◆ **Directions for this task**: Looking at the listing below, retype exactly the lines starting at the one containing "def ipHeaderGood (l" and ending at the one containing "def isUdp (l", both included, and nothing else.

◆ **Supplied material**:
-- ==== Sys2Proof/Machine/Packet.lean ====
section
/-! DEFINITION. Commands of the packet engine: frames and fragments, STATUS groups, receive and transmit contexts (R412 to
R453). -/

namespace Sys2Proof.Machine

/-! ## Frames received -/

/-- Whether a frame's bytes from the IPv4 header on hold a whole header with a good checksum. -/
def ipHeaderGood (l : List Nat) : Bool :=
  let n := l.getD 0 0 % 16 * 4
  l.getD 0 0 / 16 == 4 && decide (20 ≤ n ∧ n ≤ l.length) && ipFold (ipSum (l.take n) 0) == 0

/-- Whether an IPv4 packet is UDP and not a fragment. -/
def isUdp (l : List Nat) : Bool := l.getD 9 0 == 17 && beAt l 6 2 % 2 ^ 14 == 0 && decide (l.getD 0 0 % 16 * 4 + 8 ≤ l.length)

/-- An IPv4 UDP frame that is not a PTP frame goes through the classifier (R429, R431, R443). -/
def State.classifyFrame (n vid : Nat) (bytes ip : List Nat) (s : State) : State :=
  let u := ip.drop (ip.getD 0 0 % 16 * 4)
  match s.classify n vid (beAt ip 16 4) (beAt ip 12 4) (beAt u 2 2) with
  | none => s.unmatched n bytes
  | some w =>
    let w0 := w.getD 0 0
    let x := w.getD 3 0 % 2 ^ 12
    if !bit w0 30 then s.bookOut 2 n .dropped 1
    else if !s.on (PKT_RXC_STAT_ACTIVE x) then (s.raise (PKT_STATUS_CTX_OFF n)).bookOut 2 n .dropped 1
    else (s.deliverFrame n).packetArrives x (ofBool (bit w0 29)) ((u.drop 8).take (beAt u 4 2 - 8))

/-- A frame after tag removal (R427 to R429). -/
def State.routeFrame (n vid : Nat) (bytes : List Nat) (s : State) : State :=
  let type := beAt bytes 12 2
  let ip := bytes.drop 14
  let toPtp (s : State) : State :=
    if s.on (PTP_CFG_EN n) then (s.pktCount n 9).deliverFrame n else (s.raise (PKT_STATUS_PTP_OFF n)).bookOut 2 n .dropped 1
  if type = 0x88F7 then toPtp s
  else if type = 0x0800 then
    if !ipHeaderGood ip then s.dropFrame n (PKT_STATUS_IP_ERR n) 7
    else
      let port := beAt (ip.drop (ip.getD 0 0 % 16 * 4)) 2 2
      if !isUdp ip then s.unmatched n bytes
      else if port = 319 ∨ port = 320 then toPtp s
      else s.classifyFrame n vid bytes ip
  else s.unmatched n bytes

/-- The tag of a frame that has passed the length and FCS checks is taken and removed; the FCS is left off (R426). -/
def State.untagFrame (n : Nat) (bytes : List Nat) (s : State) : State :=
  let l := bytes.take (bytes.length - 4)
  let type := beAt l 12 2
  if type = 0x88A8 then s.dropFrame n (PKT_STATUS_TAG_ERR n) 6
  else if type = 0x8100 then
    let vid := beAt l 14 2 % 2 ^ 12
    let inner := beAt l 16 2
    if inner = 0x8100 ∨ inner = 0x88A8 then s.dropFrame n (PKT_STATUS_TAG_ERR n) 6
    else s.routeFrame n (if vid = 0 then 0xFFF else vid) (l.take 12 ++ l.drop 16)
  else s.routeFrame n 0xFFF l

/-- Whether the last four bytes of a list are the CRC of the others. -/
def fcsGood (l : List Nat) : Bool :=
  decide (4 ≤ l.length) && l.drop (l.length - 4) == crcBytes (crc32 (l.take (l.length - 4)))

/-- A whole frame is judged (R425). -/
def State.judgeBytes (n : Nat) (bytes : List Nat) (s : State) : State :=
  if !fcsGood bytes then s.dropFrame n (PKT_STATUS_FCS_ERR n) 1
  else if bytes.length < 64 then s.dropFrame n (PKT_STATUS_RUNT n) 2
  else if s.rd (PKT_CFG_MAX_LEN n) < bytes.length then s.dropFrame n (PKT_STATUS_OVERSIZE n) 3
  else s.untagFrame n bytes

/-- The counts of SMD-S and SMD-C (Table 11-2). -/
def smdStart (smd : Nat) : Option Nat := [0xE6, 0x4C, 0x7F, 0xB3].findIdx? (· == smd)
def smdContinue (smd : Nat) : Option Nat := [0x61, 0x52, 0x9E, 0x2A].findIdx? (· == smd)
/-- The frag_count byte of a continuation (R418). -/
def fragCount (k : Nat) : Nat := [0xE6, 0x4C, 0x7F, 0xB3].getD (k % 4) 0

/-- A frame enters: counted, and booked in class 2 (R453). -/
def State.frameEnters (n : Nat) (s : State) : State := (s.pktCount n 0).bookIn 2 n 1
...
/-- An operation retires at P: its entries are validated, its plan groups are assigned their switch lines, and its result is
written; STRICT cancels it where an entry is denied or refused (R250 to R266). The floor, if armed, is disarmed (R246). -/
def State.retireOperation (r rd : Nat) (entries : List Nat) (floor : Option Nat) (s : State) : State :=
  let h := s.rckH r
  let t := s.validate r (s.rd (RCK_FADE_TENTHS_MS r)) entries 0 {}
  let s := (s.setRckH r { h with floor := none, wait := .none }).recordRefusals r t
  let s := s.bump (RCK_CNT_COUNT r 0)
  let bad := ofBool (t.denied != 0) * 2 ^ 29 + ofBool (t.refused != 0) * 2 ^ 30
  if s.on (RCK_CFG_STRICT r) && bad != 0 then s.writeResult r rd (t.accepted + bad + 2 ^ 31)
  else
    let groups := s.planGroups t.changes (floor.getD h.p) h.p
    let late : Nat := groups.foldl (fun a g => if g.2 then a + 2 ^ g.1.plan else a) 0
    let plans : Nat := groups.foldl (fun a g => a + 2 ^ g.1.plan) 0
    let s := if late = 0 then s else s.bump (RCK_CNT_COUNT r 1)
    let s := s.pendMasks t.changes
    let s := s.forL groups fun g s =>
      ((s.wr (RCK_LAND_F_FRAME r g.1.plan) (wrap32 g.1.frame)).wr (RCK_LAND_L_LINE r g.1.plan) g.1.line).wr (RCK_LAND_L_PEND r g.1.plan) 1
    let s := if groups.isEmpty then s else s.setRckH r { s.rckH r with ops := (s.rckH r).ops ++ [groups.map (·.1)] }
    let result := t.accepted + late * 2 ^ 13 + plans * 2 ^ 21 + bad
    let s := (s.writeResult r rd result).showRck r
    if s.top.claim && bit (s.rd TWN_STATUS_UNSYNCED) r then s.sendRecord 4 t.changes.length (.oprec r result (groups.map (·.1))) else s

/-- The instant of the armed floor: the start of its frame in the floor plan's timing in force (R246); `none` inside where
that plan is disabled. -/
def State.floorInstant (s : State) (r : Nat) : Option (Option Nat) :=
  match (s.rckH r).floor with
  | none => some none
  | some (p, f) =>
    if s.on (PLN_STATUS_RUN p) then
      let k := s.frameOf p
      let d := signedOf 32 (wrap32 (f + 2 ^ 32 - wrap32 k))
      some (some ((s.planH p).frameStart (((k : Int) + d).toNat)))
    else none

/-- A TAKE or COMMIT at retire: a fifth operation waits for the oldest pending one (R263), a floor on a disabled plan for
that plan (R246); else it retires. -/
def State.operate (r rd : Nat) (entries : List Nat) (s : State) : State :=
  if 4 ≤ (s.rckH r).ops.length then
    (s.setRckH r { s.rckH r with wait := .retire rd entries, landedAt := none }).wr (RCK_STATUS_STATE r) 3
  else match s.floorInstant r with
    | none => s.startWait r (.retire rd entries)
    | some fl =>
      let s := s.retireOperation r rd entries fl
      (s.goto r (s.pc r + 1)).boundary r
--
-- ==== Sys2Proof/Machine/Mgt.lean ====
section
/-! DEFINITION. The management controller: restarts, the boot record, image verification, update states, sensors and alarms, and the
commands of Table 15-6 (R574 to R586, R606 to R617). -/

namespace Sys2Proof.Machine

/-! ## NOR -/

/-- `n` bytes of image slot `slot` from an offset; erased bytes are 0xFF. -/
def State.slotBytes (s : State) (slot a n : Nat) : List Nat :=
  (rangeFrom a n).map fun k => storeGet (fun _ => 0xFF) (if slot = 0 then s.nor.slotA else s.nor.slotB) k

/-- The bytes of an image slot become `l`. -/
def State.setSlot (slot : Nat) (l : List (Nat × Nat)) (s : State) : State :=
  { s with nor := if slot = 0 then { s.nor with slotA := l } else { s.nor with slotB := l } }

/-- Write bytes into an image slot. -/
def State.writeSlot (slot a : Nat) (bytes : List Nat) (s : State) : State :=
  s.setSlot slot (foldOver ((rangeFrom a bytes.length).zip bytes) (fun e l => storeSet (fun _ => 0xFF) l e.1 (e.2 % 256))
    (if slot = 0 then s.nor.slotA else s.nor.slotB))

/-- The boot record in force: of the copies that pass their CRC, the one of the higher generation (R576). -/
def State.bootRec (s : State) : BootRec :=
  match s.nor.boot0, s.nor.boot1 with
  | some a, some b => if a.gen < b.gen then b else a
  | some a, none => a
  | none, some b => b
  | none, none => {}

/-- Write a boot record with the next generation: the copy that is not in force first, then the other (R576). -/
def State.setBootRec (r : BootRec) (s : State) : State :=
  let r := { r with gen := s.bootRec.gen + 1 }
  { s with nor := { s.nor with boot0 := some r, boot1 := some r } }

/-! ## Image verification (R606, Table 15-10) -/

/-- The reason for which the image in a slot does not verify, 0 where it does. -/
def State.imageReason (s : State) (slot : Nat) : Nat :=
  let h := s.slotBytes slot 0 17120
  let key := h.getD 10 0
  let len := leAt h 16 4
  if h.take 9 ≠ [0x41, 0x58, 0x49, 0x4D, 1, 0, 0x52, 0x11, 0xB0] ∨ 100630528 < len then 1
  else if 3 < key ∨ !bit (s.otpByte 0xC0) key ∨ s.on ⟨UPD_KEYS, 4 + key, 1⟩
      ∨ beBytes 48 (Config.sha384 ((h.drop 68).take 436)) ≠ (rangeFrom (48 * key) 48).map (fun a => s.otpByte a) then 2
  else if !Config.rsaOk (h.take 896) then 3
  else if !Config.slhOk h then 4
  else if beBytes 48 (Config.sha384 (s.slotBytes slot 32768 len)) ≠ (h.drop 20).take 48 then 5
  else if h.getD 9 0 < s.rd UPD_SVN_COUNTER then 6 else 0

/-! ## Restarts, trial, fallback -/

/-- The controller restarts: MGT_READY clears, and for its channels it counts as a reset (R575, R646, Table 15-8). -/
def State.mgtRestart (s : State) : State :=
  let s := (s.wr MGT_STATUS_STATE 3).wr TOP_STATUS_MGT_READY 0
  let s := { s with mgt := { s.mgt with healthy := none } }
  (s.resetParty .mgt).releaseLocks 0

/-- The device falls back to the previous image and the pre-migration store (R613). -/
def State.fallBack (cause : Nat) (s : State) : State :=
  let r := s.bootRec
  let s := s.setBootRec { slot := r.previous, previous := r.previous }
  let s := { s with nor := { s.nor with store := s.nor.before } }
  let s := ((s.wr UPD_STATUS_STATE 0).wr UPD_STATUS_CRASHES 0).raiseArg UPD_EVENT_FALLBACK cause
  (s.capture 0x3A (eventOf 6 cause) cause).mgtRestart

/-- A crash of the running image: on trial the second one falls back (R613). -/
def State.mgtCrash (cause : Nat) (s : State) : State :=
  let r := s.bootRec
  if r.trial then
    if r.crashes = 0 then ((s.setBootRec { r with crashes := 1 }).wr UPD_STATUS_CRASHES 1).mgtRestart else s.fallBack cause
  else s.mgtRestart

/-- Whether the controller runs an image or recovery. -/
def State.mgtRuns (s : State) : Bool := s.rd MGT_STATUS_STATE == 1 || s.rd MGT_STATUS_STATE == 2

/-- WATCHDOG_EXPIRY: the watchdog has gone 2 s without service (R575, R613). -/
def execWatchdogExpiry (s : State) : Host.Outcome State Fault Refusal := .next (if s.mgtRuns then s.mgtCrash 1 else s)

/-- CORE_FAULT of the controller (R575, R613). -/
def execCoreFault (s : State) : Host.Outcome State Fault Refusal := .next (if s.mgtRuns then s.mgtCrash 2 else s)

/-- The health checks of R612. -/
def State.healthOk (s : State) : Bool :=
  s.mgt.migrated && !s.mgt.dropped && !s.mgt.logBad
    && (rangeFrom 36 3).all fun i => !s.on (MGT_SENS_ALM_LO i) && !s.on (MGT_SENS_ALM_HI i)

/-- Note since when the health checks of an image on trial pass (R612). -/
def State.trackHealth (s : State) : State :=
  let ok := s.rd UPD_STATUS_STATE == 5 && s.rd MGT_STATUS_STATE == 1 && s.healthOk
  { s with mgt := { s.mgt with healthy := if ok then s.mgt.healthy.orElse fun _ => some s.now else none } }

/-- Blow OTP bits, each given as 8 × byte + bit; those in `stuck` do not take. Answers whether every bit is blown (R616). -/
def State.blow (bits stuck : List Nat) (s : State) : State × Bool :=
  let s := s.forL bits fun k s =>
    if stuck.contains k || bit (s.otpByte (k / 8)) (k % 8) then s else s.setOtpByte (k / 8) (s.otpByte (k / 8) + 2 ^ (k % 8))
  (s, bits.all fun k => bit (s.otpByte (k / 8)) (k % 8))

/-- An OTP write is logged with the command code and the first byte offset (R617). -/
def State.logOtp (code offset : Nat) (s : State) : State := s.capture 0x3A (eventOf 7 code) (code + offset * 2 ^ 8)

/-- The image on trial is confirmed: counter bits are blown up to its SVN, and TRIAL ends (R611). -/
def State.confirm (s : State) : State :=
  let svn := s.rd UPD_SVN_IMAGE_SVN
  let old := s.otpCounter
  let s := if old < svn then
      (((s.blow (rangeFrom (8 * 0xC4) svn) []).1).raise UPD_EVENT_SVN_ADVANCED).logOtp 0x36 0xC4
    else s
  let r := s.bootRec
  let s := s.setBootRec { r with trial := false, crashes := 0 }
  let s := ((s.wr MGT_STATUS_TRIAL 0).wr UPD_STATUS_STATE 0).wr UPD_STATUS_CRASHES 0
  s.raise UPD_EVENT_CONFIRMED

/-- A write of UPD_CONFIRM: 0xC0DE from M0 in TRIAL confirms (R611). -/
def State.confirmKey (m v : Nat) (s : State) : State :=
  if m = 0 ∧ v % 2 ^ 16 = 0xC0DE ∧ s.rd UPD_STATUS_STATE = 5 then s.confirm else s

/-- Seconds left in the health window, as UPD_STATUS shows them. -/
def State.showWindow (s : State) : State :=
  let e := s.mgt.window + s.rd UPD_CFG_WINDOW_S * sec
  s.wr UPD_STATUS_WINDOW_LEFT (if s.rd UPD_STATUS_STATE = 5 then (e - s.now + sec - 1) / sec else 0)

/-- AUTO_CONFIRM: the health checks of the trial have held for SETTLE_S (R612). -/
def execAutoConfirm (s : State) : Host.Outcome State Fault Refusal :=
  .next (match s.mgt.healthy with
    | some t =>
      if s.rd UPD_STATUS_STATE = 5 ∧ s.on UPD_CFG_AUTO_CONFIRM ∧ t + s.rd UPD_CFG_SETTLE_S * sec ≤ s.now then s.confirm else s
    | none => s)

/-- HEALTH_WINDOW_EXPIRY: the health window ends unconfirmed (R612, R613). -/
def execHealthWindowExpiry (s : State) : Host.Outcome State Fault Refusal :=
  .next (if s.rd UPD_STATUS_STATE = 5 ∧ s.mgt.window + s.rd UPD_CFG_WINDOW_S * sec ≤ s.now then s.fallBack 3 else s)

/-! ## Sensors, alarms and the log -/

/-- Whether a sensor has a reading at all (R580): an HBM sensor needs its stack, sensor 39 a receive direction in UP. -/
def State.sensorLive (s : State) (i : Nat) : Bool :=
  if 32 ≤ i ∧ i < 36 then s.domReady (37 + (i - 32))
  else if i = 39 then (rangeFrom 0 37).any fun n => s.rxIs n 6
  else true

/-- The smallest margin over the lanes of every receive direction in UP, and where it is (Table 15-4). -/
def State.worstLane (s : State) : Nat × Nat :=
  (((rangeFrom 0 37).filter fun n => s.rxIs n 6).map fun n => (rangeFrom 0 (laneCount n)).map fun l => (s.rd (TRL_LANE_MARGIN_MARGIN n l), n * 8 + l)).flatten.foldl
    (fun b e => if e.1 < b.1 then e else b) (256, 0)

◆ **Solved exercise**:
def ipHeaderGood (l : List Nat) : Bool :=
  let n := l.getD 0 0 % 16 * 4
  l.getD 0 0 / 16 == 4 && decide (20 ≤ n ∧ n ≤ l.length) && ipFold (ipSum (l.take n) 0) == 0

/-- Whether an IPv4 packet is UDP and not a fragment. -/
def isUdp (l : List Nat) : Bool := l.getD 9 0 == 17 && beAt l 6 2 % 2 ^ 14 == 0 && decide (l.getD 0 0 % 16 * 4 + 8 ≤ l.length)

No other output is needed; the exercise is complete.